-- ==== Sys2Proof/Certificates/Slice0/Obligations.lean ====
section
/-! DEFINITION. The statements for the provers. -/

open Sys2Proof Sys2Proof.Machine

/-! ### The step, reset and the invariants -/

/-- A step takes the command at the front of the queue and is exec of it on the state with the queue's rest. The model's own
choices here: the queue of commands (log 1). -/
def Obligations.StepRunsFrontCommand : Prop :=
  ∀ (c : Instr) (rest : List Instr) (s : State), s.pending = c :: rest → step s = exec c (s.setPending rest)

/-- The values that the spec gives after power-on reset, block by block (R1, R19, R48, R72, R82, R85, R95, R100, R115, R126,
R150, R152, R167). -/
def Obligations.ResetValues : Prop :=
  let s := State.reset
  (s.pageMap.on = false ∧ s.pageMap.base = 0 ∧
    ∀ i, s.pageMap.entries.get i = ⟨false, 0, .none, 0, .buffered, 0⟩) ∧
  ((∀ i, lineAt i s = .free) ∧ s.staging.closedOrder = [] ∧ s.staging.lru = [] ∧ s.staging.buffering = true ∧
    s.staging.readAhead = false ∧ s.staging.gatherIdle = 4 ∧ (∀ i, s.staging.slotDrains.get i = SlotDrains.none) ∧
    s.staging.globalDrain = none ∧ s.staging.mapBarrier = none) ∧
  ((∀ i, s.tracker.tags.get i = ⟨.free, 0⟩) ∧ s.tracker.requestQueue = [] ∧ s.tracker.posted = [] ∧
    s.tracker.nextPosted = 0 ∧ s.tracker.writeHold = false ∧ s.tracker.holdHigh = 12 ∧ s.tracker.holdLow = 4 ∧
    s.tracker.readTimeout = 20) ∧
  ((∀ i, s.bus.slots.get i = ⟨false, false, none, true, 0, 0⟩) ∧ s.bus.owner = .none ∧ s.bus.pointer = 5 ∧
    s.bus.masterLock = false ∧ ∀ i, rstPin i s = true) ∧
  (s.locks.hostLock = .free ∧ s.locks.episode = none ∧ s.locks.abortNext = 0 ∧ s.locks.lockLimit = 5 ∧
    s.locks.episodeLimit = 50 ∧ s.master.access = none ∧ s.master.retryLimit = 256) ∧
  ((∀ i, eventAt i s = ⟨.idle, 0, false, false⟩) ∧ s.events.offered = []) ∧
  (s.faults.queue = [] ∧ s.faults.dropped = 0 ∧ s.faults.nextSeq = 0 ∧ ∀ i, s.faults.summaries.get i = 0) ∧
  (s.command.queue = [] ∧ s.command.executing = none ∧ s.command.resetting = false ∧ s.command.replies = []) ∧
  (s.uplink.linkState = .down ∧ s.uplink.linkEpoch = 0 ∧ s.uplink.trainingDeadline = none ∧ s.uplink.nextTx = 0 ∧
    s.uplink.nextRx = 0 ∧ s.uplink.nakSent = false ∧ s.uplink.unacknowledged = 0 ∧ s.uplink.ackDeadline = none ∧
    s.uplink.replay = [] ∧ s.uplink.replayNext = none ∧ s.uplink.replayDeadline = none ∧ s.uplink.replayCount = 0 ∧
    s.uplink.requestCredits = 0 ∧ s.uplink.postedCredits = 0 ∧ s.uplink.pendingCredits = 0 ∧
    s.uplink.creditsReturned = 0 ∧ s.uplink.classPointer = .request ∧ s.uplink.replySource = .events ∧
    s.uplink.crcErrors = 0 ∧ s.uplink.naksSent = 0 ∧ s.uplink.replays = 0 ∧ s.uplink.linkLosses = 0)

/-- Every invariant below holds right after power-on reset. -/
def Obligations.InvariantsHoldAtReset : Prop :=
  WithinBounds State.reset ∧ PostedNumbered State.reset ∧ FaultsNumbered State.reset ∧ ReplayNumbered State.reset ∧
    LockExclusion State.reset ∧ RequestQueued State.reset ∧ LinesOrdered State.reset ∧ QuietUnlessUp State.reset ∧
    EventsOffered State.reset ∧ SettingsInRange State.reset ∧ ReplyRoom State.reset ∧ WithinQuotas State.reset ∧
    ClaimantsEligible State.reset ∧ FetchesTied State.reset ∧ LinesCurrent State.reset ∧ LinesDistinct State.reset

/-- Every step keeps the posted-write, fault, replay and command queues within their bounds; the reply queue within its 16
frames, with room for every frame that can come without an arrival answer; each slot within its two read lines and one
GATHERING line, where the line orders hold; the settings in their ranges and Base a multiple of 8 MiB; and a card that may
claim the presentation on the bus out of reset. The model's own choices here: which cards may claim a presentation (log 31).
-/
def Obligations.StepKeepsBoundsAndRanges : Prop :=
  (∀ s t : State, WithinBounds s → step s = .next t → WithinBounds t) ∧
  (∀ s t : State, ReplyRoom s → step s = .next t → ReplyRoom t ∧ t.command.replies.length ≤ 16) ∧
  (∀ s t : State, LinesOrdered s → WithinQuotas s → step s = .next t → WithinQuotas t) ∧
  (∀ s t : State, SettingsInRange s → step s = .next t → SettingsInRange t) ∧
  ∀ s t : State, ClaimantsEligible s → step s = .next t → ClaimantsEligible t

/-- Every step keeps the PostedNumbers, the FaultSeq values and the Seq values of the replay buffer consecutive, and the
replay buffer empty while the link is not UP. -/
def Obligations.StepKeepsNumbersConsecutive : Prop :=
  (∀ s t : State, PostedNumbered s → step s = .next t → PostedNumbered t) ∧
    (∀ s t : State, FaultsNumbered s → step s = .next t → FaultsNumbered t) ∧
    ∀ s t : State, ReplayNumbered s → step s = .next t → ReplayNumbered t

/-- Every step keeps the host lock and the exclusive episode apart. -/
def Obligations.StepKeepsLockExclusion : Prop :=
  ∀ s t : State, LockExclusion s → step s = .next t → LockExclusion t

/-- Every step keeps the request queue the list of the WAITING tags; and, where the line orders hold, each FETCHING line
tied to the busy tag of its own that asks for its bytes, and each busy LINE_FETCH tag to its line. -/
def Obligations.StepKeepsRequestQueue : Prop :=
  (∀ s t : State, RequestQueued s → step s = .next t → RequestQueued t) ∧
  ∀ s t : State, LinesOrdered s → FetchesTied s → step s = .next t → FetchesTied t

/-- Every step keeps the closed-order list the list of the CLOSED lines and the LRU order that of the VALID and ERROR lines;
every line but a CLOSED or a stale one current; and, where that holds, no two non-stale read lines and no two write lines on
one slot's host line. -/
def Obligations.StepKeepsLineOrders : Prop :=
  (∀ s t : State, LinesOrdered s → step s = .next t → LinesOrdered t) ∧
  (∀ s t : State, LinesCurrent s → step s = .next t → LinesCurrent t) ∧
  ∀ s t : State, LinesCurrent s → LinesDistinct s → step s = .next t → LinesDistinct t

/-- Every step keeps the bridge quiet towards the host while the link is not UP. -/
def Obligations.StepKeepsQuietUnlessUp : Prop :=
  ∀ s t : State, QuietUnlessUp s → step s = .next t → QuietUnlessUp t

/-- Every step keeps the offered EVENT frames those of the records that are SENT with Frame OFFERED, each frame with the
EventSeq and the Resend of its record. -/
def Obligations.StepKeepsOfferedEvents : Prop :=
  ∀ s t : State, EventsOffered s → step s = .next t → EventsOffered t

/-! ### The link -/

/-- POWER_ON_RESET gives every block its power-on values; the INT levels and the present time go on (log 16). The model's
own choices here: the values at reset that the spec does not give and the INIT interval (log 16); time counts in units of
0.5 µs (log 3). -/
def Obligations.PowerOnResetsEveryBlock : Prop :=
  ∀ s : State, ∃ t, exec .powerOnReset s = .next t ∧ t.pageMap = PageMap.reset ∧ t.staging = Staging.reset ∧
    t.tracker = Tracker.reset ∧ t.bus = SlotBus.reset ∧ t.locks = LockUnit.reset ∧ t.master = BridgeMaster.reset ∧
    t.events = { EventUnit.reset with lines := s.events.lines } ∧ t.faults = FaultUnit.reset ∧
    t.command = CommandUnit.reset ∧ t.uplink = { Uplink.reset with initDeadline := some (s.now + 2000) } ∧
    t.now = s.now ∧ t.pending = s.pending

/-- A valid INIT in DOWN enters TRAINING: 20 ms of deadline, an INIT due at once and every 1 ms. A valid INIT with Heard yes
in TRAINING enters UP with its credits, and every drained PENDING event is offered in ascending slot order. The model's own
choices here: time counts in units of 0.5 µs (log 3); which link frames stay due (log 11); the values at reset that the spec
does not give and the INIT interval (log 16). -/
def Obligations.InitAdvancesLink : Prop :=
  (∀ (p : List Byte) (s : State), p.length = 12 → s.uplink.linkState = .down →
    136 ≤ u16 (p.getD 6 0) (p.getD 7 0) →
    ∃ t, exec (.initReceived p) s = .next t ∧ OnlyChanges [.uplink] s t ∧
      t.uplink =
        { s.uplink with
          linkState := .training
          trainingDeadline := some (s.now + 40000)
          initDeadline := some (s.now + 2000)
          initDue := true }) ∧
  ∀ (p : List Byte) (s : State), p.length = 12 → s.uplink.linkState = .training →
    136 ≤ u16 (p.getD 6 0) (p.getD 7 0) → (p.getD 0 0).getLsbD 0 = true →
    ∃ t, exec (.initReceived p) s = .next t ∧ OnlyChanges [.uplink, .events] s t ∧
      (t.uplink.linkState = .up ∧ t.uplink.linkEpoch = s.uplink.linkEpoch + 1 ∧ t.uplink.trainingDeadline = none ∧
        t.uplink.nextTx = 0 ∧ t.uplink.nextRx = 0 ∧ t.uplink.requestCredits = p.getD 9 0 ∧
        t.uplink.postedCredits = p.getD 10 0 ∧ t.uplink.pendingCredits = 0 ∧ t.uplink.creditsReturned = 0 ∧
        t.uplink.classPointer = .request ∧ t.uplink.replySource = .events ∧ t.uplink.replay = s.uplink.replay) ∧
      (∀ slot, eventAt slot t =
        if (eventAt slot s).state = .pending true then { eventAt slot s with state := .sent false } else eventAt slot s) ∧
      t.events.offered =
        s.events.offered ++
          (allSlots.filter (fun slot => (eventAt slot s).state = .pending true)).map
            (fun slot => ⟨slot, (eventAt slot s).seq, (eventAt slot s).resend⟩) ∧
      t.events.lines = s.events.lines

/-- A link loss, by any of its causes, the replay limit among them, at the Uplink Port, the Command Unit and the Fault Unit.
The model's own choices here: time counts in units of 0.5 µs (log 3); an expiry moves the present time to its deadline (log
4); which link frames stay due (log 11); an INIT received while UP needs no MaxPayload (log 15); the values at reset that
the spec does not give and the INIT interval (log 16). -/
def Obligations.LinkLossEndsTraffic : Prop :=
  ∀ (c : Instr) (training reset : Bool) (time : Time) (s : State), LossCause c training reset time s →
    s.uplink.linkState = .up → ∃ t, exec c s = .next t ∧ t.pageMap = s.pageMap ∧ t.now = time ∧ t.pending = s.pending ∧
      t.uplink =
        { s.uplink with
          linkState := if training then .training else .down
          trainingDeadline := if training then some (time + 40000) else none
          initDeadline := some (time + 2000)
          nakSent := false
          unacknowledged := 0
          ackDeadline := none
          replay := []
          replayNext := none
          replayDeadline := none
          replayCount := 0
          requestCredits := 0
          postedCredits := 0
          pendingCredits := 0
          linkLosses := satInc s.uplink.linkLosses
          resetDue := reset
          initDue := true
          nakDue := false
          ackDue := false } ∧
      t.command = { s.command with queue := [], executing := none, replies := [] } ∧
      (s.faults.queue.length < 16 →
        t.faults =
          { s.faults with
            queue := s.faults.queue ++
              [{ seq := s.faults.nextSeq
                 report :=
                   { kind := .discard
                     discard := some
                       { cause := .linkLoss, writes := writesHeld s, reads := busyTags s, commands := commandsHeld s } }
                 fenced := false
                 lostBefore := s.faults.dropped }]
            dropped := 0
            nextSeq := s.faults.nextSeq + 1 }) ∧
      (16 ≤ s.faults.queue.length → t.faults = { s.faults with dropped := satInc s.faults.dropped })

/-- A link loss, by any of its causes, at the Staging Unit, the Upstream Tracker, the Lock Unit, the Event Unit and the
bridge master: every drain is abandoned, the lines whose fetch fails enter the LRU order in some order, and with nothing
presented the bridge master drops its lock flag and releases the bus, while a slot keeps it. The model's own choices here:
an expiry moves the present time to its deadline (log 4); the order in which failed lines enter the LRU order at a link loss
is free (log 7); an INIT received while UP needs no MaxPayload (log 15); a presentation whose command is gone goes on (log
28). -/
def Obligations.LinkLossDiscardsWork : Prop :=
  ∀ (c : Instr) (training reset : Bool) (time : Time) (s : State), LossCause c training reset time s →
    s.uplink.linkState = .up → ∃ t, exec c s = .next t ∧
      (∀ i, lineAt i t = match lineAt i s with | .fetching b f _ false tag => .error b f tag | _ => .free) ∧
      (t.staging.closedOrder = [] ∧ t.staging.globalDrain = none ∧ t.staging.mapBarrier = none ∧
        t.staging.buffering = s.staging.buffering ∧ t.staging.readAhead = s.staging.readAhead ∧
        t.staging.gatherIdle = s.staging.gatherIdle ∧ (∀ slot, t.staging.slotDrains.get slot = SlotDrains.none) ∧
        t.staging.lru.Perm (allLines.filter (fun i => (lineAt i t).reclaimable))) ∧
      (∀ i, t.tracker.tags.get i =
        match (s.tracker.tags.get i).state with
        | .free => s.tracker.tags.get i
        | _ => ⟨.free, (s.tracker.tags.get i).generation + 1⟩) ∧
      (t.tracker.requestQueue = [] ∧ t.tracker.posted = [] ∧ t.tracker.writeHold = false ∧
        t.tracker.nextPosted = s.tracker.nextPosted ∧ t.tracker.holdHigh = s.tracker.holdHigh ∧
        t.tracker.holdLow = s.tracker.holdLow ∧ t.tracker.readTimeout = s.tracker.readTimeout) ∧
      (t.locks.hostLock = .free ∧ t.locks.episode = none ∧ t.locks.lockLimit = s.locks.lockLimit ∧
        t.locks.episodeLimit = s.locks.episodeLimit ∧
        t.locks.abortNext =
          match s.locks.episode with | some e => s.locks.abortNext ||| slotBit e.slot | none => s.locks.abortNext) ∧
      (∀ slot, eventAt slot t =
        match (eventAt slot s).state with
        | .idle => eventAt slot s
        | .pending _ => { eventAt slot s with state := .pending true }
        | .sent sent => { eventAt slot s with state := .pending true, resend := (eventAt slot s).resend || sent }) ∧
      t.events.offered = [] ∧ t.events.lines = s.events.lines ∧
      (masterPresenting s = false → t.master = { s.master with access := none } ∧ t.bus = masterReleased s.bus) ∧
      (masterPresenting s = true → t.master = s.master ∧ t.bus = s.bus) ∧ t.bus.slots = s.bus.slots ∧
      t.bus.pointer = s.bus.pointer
==
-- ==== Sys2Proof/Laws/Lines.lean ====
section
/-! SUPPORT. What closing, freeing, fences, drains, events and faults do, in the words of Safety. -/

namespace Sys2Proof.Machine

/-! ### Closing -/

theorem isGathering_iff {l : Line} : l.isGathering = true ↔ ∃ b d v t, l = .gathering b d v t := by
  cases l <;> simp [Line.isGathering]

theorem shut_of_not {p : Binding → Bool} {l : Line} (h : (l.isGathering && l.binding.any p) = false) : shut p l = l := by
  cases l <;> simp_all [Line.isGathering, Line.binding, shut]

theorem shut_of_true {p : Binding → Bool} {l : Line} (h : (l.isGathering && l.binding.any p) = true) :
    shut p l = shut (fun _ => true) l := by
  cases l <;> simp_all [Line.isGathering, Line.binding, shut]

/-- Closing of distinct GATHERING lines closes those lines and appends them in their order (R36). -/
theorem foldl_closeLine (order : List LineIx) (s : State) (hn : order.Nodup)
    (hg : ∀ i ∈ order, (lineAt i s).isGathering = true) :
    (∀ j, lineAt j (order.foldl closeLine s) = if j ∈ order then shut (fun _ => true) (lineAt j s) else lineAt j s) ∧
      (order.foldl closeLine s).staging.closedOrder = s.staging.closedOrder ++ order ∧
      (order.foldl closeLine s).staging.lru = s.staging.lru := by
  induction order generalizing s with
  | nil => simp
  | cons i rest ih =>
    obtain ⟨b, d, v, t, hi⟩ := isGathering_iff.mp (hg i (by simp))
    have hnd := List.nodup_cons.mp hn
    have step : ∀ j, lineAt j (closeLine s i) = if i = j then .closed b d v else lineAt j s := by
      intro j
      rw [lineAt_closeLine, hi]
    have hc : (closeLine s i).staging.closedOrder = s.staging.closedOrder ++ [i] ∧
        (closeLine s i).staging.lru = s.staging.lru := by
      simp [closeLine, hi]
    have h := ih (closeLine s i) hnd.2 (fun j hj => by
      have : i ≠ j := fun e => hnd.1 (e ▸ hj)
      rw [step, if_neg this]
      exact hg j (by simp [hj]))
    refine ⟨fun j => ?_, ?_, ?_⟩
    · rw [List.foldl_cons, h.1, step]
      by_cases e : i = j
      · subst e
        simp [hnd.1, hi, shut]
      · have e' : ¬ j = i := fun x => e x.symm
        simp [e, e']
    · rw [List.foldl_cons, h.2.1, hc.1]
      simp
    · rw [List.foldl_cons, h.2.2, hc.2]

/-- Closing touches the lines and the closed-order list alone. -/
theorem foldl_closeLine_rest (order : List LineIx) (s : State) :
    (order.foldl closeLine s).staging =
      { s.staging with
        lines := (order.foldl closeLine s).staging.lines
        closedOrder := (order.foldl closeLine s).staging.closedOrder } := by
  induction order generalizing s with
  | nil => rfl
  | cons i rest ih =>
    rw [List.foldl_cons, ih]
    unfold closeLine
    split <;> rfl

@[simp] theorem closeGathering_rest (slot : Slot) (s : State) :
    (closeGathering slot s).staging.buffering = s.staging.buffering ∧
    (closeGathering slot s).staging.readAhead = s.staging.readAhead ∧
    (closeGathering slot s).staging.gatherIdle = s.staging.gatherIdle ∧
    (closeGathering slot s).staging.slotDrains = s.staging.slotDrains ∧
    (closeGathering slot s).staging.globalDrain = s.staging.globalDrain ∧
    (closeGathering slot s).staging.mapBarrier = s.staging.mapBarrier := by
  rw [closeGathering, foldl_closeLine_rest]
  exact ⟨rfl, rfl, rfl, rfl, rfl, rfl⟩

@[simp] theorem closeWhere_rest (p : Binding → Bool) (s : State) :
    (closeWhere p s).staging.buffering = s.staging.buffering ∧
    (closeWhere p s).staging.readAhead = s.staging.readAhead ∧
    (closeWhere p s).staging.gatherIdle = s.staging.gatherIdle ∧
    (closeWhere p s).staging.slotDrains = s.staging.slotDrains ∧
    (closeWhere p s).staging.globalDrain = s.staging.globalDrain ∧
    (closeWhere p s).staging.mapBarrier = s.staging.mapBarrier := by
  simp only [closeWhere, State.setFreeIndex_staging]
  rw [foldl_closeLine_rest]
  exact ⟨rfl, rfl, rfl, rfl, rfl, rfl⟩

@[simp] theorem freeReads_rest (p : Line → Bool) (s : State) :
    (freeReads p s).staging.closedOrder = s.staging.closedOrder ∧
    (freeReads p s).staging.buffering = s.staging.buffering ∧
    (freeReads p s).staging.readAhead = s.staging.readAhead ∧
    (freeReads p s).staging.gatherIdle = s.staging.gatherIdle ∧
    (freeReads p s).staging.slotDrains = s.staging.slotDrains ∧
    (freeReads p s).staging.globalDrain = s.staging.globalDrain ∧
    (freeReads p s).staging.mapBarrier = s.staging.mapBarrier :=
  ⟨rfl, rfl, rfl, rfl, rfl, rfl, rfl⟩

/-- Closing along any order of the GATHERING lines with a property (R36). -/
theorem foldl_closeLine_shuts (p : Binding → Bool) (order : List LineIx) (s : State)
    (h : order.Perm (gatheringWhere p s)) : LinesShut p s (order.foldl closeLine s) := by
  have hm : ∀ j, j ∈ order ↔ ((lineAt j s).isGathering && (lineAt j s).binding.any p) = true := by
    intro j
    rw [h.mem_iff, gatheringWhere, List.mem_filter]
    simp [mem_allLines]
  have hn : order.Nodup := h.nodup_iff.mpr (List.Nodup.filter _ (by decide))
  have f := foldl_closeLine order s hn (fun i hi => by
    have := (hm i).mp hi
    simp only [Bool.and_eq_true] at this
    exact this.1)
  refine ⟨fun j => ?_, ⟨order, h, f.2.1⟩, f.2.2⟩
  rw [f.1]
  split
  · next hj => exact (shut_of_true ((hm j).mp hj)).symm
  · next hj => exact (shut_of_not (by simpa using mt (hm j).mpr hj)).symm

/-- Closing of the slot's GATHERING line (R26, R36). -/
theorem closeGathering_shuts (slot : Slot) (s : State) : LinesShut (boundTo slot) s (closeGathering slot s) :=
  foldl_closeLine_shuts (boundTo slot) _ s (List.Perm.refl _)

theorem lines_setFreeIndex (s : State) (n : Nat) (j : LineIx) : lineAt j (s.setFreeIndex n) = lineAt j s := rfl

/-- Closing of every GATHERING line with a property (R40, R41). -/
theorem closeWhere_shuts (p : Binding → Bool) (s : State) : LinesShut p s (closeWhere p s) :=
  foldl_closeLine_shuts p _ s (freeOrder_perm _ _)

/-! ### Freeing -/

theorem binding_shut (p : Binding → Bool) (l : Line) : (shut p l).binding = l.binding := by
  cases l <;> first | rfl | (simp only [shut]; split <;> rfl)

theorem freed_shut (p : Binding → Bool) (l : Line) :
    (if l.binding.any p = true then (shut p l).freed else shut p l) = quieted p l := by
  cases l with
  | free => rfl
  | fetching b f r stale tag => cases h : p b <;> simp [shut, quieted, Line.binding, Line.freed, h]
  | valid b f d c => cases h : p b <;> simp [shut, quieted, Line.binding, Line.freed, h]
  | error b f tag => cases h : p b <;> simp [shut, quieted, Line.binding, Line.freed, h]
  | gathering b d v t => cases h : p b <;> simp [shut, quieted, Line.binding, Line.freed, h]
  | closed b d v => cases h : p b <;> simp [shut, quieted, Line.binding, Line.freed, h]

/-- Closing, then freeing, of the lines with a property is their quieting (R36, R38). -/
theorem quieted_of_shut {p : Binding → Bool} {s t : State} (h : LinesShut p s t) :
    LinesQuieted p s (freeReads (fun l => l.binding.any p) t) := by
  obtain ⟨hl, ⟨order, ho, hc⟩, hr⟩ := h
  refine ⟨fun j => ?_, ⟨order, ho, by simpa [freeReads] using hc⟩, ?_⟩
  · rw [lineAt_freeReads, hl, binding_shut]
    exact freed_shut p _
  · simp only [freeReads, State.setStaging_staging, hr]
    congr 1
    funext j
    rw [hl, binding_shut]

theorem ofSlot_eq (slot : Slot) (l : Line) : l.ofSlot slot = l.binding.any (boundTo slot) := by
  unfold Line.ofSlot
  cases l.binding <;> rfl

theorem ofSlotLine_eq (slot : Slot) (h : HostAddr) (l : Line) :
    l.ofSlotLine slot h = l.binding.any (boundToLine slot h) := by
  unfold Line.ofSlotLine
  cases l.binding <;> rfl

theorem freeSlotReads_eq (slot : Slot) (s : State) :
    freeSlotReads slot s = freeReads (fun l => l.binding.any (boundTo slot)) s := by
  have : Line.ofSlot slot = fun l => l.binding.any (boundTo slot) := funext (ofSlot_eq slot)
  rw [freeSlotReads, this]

* **Exercise**
Using the listing above, state the count of lines that include "closedOrder" and nothing else.

* **Solution to the problem**
6